Литмир - Электронная Библиотека
A
A

Профессор побежал к старику, и тот, повздыхав, достал из кладовки запыленную бутыль: для своих похорон берег...

На берегу пруда зевак к тому времени прибавилось. Смотрели, как Митин отец раздевается. Сам Митя с ранцем за спиной как раз возвращался в это время из школы по тропинке, ведущей мимо пруда. Отец, прилюдно выпив наполненный доверху стакан самогона, снимал уже майку, оставаясь в новых трусах в горошек.

Поодаль от толпы стоял председатель в облезлой норковой шапке, которую носил, наверное, пятую уже зиму. Лицо Тараса Перфилыча было перечеркнуто сеткой проступивших фиолетовых сосудов, и каждый сосудик своим хитрым извивом словно бы пытался рассказать о совершенно открытой для всех и в то же время загадочной жизни этого человека.

Отец сделал шаг к полынье, взглянул зачем-то на маленькое зимнее солнце. На бледной коже его ярко синели неуклюжие разлапистые татуировки. Ступни, толокшиеся по белой рассыпчатой пороше, были красные и большие, как лапы у гуся. Все смотрели, как он берет из рук Профессора и выпивает второй стакан крепкой дядь Игнатовой самогонки. Сам дядя Игнат бродил, покачиваясь, по берегу, хвалил свою продукцию: "Благодаря ей человек в пучину лезет без боязни! Тарас Перхвилыч - вон он стоит! - и тот мою "свойскую" откушивал-похваливал!.."

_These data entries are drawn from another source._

-- ==== Sys2Proof/Tests/Slice0.lean ====
section
/-!
SUPPORT. Tests: witnesses that the hypotheses of each statement hold together, ill-formed terms that the check refuses, and
small runs. They are checked one after the other, so that their evaluations do not claim a thread each.
-/

section
set_option Elab.async false

open Sys2Proof Sys2Proof.Machine

/-! ## A small demonstration state -/

/-- Port of four lanes from `l`, which may run cells. -/
def demoPort (l : Nat) : PortRec := ⟨l, 4, 31, false, true, false, 1522, 0, 0x020000000001 + l⟩

/-- A map entry that gives slots 0 to 7 every right over everything. -/
def demoGrant : AmapRec :=
  let w0 := 0xFF * 2 ^ 48 + 0xF * 2 ^ 44
  let w1 := 2 ^ 44 - 1
  ⟨w0, w1, 2 ^ 64 - 1 - w0, 2 ^ 64 - 1 - w1, false⟩

/-- Two slices, one memory channel and three ports. -/
def demoImage : Image :=
  { loaded := true, slices := 3, ddrCh := 1, clocks := 2, ports := [demoPort 0, demoPort 8, demoPort 64],
    amap := [demoGrant] }

/-- The module in mode `m`, powered, with the demonstration image and every link up. -/
def demo (m : Nat) : State :=
  let s : State := { State.reset with image := demoImage, time := { State.reset.time with clk := 5000000000, now := 0x500000000000000000 } }
  let s := (((s.put A.md MD_STATUS_MODE m).put A.pw PW_STATUS_RAILS_GOOD 1).put A.pw PW_STATUS_VAUX_OK 1).put A.pw
    PW_STATUS_VIN_OK 1
  let s := ((s.put (A.lnp 0) LN_PORT_STATUS_LINK_UP 1).put (A.lnp 8) LN_PORT_STATUS_LINK_UP 1).put (A.lnp 64)
    LN_PORT_STATUS_LINK_UP 1
  let s := (s.put (A.lnp 0) LN_PORT_MAXFRAME_BYTES 1522).put (A.lnp 8) LN_PORT_MAXFRAME_BYTES 1522
  let s := ((s.put A.md (MD_SLICE_STATE_STATE 0) 0).put A.md (MD_SLICE_STATE_STATE 1) 0).put A.sy SY_AMAP_LOCK_LOCKED 1
  ((s.put A.sc SC_INFO_CELLS 2).put (A.lnp 0) LN_PORT_TIMING_LANES 4).put (A.lnp 0) LN_PORT_TIMING_LANE_RATE 5

/-! ## Witnesses: the hypotheses of each statement hold together -/

theorem witness_EmptyQueueIdles : State.reset.pending = [] := by decide +kernel

theorem witness_EveryStepKeepsCanonicalForm : State.reset.wf ∧ ∃ t, step State.reset = .next t := ⟨⟨by decide +kernel, by decide +kernel⟩, _, rfl⟩

theorem witness_RegisterWriteFollowsAccessCodes :
    (∃ f, (demo 6).registerTurn A.xp = true ∧ findReg A.xp = some f ∧ f.reg.rwp = 0 ∧ pairBelow A.xp = none ∧
      (demo 6).exists? f = true ∧ f.reg.inRange f.reg.rst = true ∧ sliceOfAddr A.xp = none ∧ spanOf A.xp = some 0x20) ∧
    (∃ f, (demo 6).registerTurn (A.fd 1) = true ∧ findReg (A.fd 1) = some f ∧ f.reg.rwp = 0 ∧ pairBelow (A.fd 1) = none ∧
      (demo 6).exists? f = true ∧ f.reg.inRange f.reg.rst = true ∧ sliceOfAddr (A.fd 1) = some 1 ∧
      A.fd 1 / 0x100000 % 16 = 11) :=
  ⟨⟨_, by decide +kernel, rfl, by decide +kernel⟩, ⟨_, by decide +kernel, rfl, by decide +kernel⟩⟩

/-- PW_CAP, armed by requester 3 with 700 W one nanosecond ago. -/
def demoArmed : State := (demo 6).setArm 0x3000008 (some ⟨700, 3, 4999999999⟩)

theorem witness_PairIsArmedAndCommitted :
    (demo 6).registerTurn 0x3000008 = true ∧ (∃ f, pairAt 0x3000008 = some f ∧ (demo 6).exists? f = true) ∧
    (∃ f x, demoArmed.registerTurn (0x3000008 + 8) = true ∧ findReg (0x3000008 + 8) = none ∧ pairAt 0x3000008 = some f ∧
      demoArmed.arm 0x3000008 = some x ∧ demoArmed.exists? f = true ∧ demoArmed.since x.since ≤ armTicks ∧ x.requester = 3 ∧
      (2 ^ 64 - 1 - 700) % 2 ^ 64 + x.value = 2 ^ 64 - 1 ∧ f.reg.inRange x.value = true ∧ sliceOfAddr 0x3000008 = none ∧
      (f.kind = .scCell → (0x3000008 - A.scc 0) % 0x800 ≠ 0xA0) ∧
      0x3000008 ∉ [A.tb + 0x40, A.tb + 0x90, A.sy + 0x40, A.sy + 0x58]) :=
  ⟨by decide +kernel, ⟨_, rfl, by decide +kernel⟩, ⟨_, _, by decide +kernel, by decide +kernel, rfl, rfl, by decide +kernel⟩⟩

theorem witness_PairIsRejected :
    (demo 6).arm 0x3000008 = none ∧
    (∃ x, demoArmed.arm 0x3000008 = some x ∧ demoArmed.since x.since ≤ armTicks ∧ x.requester ≠ 4) ∧
    (∃ x, demoArmed.arm 0x3000008 = some x ∧ 5 % 2 ^ 64 + x.value ≠ 2 ^ 64 - 1) ∧
    (∃ x, ((demo 6).setArm 0x3000008 (some ⟨700, 3, 4999000000⟩)).arm 0x3000008 = some x ∧ armTicks ≤ (demo 6).since x.since) :=
  ⟨by decide +kernel, ⟨_, rfl, by decide +kernel⟩, ⟨_, rfl, by decide +kernel⟩, ⟨_, rfl, by decide +kernel⟩⟩

theorem witness_ClockAndLinkEvents :
    ((demo 6).isSlice 1 = true ∧ ((demo 6).put (A.sd 1) SD_LINK_CT_UP 1).on (A.sd 1) SD_LINK_CT_UP = true) ∧
    ((demo 6).mode ≠ 0 ∧ (demo 6).mode ≠ 11) ∧ 0 ∉ (demo 6).sync.reloading ∧
    1 ∈ ({ demo 6 with sync := { (demo 6).sync with reloading := [1] } } : State).sync.reloading := by decide +kernel

theorem witness_TimeBaseAdvances :
    (demo 6).mode ≠ 0 ∧ (demo 6).mode ≠ 11 ∧ (demo 6).sync.setPending = none ∧ (demo 6).fwState ≠ 2 ∧ (demo 6).fwState ≠ 4 ∧
    (demo 6).get A.tb TB_CTRL_ROLE = (demo 6).sync.role ∧
    (∀ p ∈ (demo 6).image.ports, ((demo 6).gateLists p.lane).enabled = (demo 6).on (A.gcp p.lane) GC_PORT_CTRL_GATE_EN) := by
  decide +kernel

/-- A unit whose port 0 takes Sync, follows a lost input, and has a step pending and armed. -/
def demoTime : State :=
  let s := ((demo 5).put (A.tbp 0) TB_PORT_CTRL_PTP1588_EN 1).put A.tb TB_PPS_CTRL_IN_EN 1
  let s := ((s.put A.tb TB_STATUS_STATE 2).put A.tb TB_CTRL_HOLDOVER_SYNCS 1).showStep true true
  { s.put A.tb TB_PPS_CTRL_OUT_EN 1 with sync := { s.sync with ppsSec := some 3 } }

theorem witness_SyncGivesOffset :
    (demoTime.takesSync 0 = true ∧ demoTime.sync.stepClk = none ∧ demoTime.rxSkew 0 false = 0) ∧
    (demoTime.on A.tb TB_PPS_CTRL_IN_EN = true ∧ demoTime.sync.secondsKnown = false) ∧ demoTime.servoState = 2 ∧
    (let i := demoTime.get A.tb TB_LAST_SEQ_INPUT
     demoTime.get A.tb TB_CTRL_HOLDOVER_SYNCS * demoTime.inputNs i ≤ demoTime.since demoTime.sync.lastGood ∧
     ((demoTime.setInput i { demoTime.input i with stale := true }).selectInput).activeInput = inNone) := by decide +kernel

theorem witness_TimeSteps :
    demoTime.stepPending = true ∧ demoTime.sync.autoStep = false ∧ 5 ≠ demoTime.get A.tb TB_STEP_STATUS_SEQ ∧
    demoTime.on A.tb TB_STEP_STATUS_ARMED = true ∧ (demo 6).serving = true ∧ demoTime.serving = false := by decide +kernel

/-- Pin 0 is a pulse output, pin 1 captures rising edges with one stamp queued, pin 2 the same with all sixteen, pin 3 waits
for its target. -/
def demoPins : State :=
  let s := (((demo 6).put (A.tp 0) TP_CTRL_MODE 1).put (A.tp 0) TP_WIDTH_WIDTH 8).put (A.tp 0) TP_PERIOD_PERIOD 100
  let s := ((s.put (A.tp 1) TP_CTRL_MODE 3).put (A.tp 1) TP_CTRL_CAP_EDGE 1).put (A.tp 3) TP_CTRL_MODE 1
  let s := (s.put (A.tp 2) TP_CTRL_MODE 3).put (A.tp 2) TP_CTRL_CAP_EDGE 1
  ((s.setPin 1 { caps := [77] }).setPin 2 { caps := List.replicate 16 5 }).setPin 3 { target := some 9 }

theorem witness_TimePins :
    (demoPins.get (A.tp 0) TP_CTRL_MODE = 1 ∧ 8 ≤ demoPins.get (A.tp 0) TP_WIDTH_WIDTH ∧
      100 ≤ demoPins.get (A.tp 0) TP_PERIOD_PERIOD) ∧
    ((demoPins.pin 3).target = some 9 ∧ 9 ≤ demoPins.nowQ ∧ demoPins.pinsDrive = true ∧
      demoPins.get (A.tp 3) TP_CTRL_MODE ≠ 2) ∧
    (demoPins.get (A.tp 1) TP_CTRL_MODE = 3 ∧ capSelects (demoPins.get (A.tp 1) TP_CTRL_CAP_EDGE) true = true ∧
      (demoPins.pin 1).caps.length < 16 ∧ (demoPins.pin 1).caps = 77 :: []) ∧
    (demoPins.get (A.tp 2) TP_CTRL_MODE = 3 ∧ capSelects (demoPins.get (A.tp 2) TP_CTRL_CAP_EDGE) true = true ∧
      16 ≤ (demoPins.pin 2).caps.length) ∧
    (demoTime.on A.tb TB_PPS_CTRL_OUT_EN = true ∧ demoTime.pinsDrive = true ∧
      demoTime.sync.ppsSec ≠ some (secOf demoTime.nowQ) ∧ demoTime.sync.ppsSec ≠ none ∧ demoTime.sync.ppsAt = none) := by
  decide +kernel

/-- Port 0 is a gPTP port with an open exchange, and input 0x200 a PTP input with one; port 8 is SUSPECT. -/
def demoInputs : State :=
  let s := ((demo 6).put (A.tbp 0x200) TB_PORT_CTRL_PTP1588_EN 1).put (A.tbp 8) TB_PORT_STATUS_INPUT_STATE 2
  (((s.setInput 0 { reqAt := some 40, reqSeq := 7 }).setInput 0x200 { reqAt := some 50, reqSeq := 3, msOff := some 2 }).put
    (A.tbp 0) TB_PORT_CTRL_ROLE_PHYS 1)

theorem witness_PathDelayAndInputs :
    (demoInputs.gptpPort 0 = true ∧ (demoInputs.input 0).reqAt = some 40 ∧ (demoInputs.input 0).reqSeq = 7 ∧
      demoInputs.rxSkew 0 true = 0) ∧
    (demoInputs.isInput 0x200 = true ∧ demoInputs.on (A.tbp 0x200) TB_PORT_CTRL_PTP1588_EN = true ∧
      (demoInputs.input 0x200).reqSeq = 3 ∧ (demoInputs.input 0x200).reqAt = some 50 ∧
      (demoInputs.input 0x200).msOff = some 2) ∧
    (demoInputs.dueAfter (demoInputs.input 0).delayAt (logNs (logOf (demoInputs.get (A.tbp 0) TB_PORT_CTRL_LOG_PDELAY))) =
      true) ∧
    (demoInputs.dueAfter (demoInputs.input 0x200).delayAt (logNs (demoInputs.input 0x200).logDelay) = true) ∧
    (demoInputs.isInput 8 = true ∧ demoInputs.get (A.tbp 8) TB_PORT_STATUS_INPUT_STATE = 2 ∧
      16 * demoInputs.inputNs 8 ≤ demoInputs.since (demoInputs.input 8).suspectAt ∧
      (demoInputs.input 8).history.length < 8) := by decide +kernel

theorem witness_PhysicalTimeMessages :
    (demoInputs.masterPort 0 = true ∧ demoInputs.sync.role ≠ 2 ∧
      demoInputs.dueAfter (demoInputs.input 0).syncAt (logNs (logOf (demoInputs.get (A.tbp 0) TB_PORT_CTRL_LOG_SYNC))) =
        true ∧
      demoInputs.dueAfter (demoInputs.input 0).announceAt 1000000000 = true) ∧
    ({ demoInputs with sync := { demoInputs.sync with role := 2 } } : State).sync.role = 2 ∧
    ({ demoInputs with sync := { demoInputs.sync with role := 2 } } : State).sync.extPortCfg = false := by decide +kernel

/-- Scene cell 0 runs a strict segment since instant 0 and holds one in its queue beyond the horizon; cell 1 is enabled without a
segment. -/
def demoScene : State :=
  let s := (((demo 6).put (A.scc 0) SC_CELL_CTRL_EN 1).put (A.scc 0) SC_CELL_CTRL_GPTP_EN 1).put (A.scc 0) SC_STATUS_STATE 1
  let s := { s with image := { s.image with cells := 2 } }
  let s := ((s.put (A.scc 0) SC_STG_RATE_RATE 0x100000000).put (A.scc 0) SC_CUR_RATE_RATE 0x100000000).put (A.scc 0)
    SC_STG_PHYS_SEC_SEC 2000
  (s.setQueueSegs 0 [{ pa := 1000 * secQ, sa := 1000 * secQ, rate := 0x100000000, epoch := 0 }]).put (A.scc 1)
    SC_CELL_CTRL_EN 1

/-- The same on the Mirror unit of a pair. -/
def demoMirror : State := ((demoScene.put A.up UP_CTRL_EN 1).put A.up UP_STATUS_ROLE 2)

theorem witness_SegmentCommandsReport :
    (demoScene.isScene 1 = true ∧ demoScene.pushStatus 1 0 ≠ stOK) ∧
    (demoScene.isScene 0 = true ∧ demoScene.pushStatus 0 0 = stOK) ∧
    (demoMirror.isScene 0 = true ∧ demoMirror.mirrorRole = true) ∧
    (demoScene.mirrorRole = false ∧ ∀ g ∈ demoScene.queueSegs 1, g.pa ≤ demoScene.nowQ + demoScene.horizonQ 1) ∧
    ((demoScene.queueSegs 0).filter (fun g => decide (g.pa ≤ demoScene.nowQ + demoScene.horizonQ 0))).length <
      (demoScene.queueSegs 0).length := by decide +kernel

theorem witness_SceneClockRuns :
    (let s := demoScene.setQueueSegs 1 [{ pa := secQ, sa := 0, rate := 0x100000000, epoch := 4 }]
     s.queueSegs 1 = { pa := secQ, sa := 0, rate := 0x100000000, epoch := 4 } :: [] ∧ secQ ≤ s.nowQ ∧
      (s.convertDue 1).curSeg 1 = none) ∧
    (∀ g ∈ (demoScene.queueSegs 0).head?, demoScene.nowQ < g.pa) ∧ demoScene.servesScene 0 8 = true := by decide +kernel

/-- A frame of stream 5 with sequence number `q` for scene time `x`. -/
def demoHeld (q x : Nat) : Held :=
  { lane := 8, stream := 5, clock := 0, seq := q, epoch := 0, scene := x, inner := List.replicate 60 1, rewrite := 0, age := 0,
    orig := 0, noRepeat := false, launchCells := 1, borrowed := 0 }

- Олухи вы деревенские! - воскликнул Батрак с презрением на лице, перебивая рассказ Профессора. - Куда уж вам к звездам стремиться, если вы последнюю колхозную технику сберечь не хотите...

- Цыц! - прикрикнул на него дядя Игнат. - Не тебе нашу жизню менять-перестраивать... Говори дальше, Прахвессар!

Старику нравилось слушать воссозданную историю, в которой и он сам был далеко не последним персонажем.

...Отец согнулся над полыньей, тяжело задышал, отплевываясь, словно бешеный бык, тупо смотрел в качающиеся зеркальные воды. От нагретой солнцем выхлопной трубы, торчавшей над водой, шел легкий парок, а тень ее покачивалась на воде, как живая. Казалось, отец морщится не от горечи выпитой жидкости даже закусывать не стал! - просто в его крови гуляла-бродила собственная давняя желчь, жгучие отходы прошлой жизни, про которую Митя почти ничего не знал. Ранние морщины - словно жгуты на смуглом отрешенном лице. Отец стоял как приговоренный к смерти, не обращая никакого внимания на выкрики из толпы. Взлохмаченные волосы в крапинах седины - будто перышки куриные воткнуты. А над прудом и над берегами раскинулось лазурное небо, похожее на старинное бабкино платье, вынутое из сундука и развешенное над заиндевелым неподвижным лесом.

Отец зачерпнул горсть снега, растер крепкую, в седеющих волосах грудь. Бледная кожа пошла мелкими пупырышками, лицо налилось краснотой. Теперь уже все смотрели не на отца, а на маслянисто поблескивающую поверхность воды.

"Иван!" - воскликнула приглушенно Митина мать, объявившаяся вдруг на берегу. Лицо ее, как и в момент недавнего сражения отца с быком, стремительно побледнело.

Но он даже не обернулся на чересчур знакомый голос, хотя и вздрогнул, застыв на мгновенье. Затем сделал шаг к полынье, качнулся, поднял со льда трос с крюком - его-то и надо было прицепить к серьге утопленного трактора.

Мать, закрыв лицо ладонями, повернула прочь и ушла в сине-снежное поле, как бы вовсе и не домой. Но некогда было смотреть ей вслед, даже если бы она была Снежной Королевой, с презрением покидающей этот примитивный галдящий мир.

Полынья дышала снежным паром. Отец сделал шаг и блюмкнул в нее "солдатиком", почти не подняв брызг. На поверхности, замутившейся донной грязью, пошли живые круги, словно на дне играл матерый сом. Трос заскользил, шевелясь в снегу и воде, кольца его поднимались и падали, стремительно распрямляясь. В секунду-две возникло затишье. По воде расплывался узор белой, как слюна, пены.

Митя уже волноваться начал, но отец вдруг вынырнул. Мокрые волосы свешивались до носа, седина в них почти не была заметна, каждый волосок блестел, все лицо ныряльщика будто стеклянной пленкой покрылось... Профессор подал ему руку, помог выбраться на лед. Дали сигнал трактористам: дави на газ! Два тяжелых трактора в спарке взревели вразнобой дизелями, дернули с места, заколыхались - трос натянулся, задрожал, разбрызгивая налипший снег, но крюк неожиданно вылетел, невидимый в воде, из серьги трактора, с хряском расколошматил кромку льда, осколки которого, радужно сверкая, полетели в толпу, с гулом медленно отпрянувшую назад.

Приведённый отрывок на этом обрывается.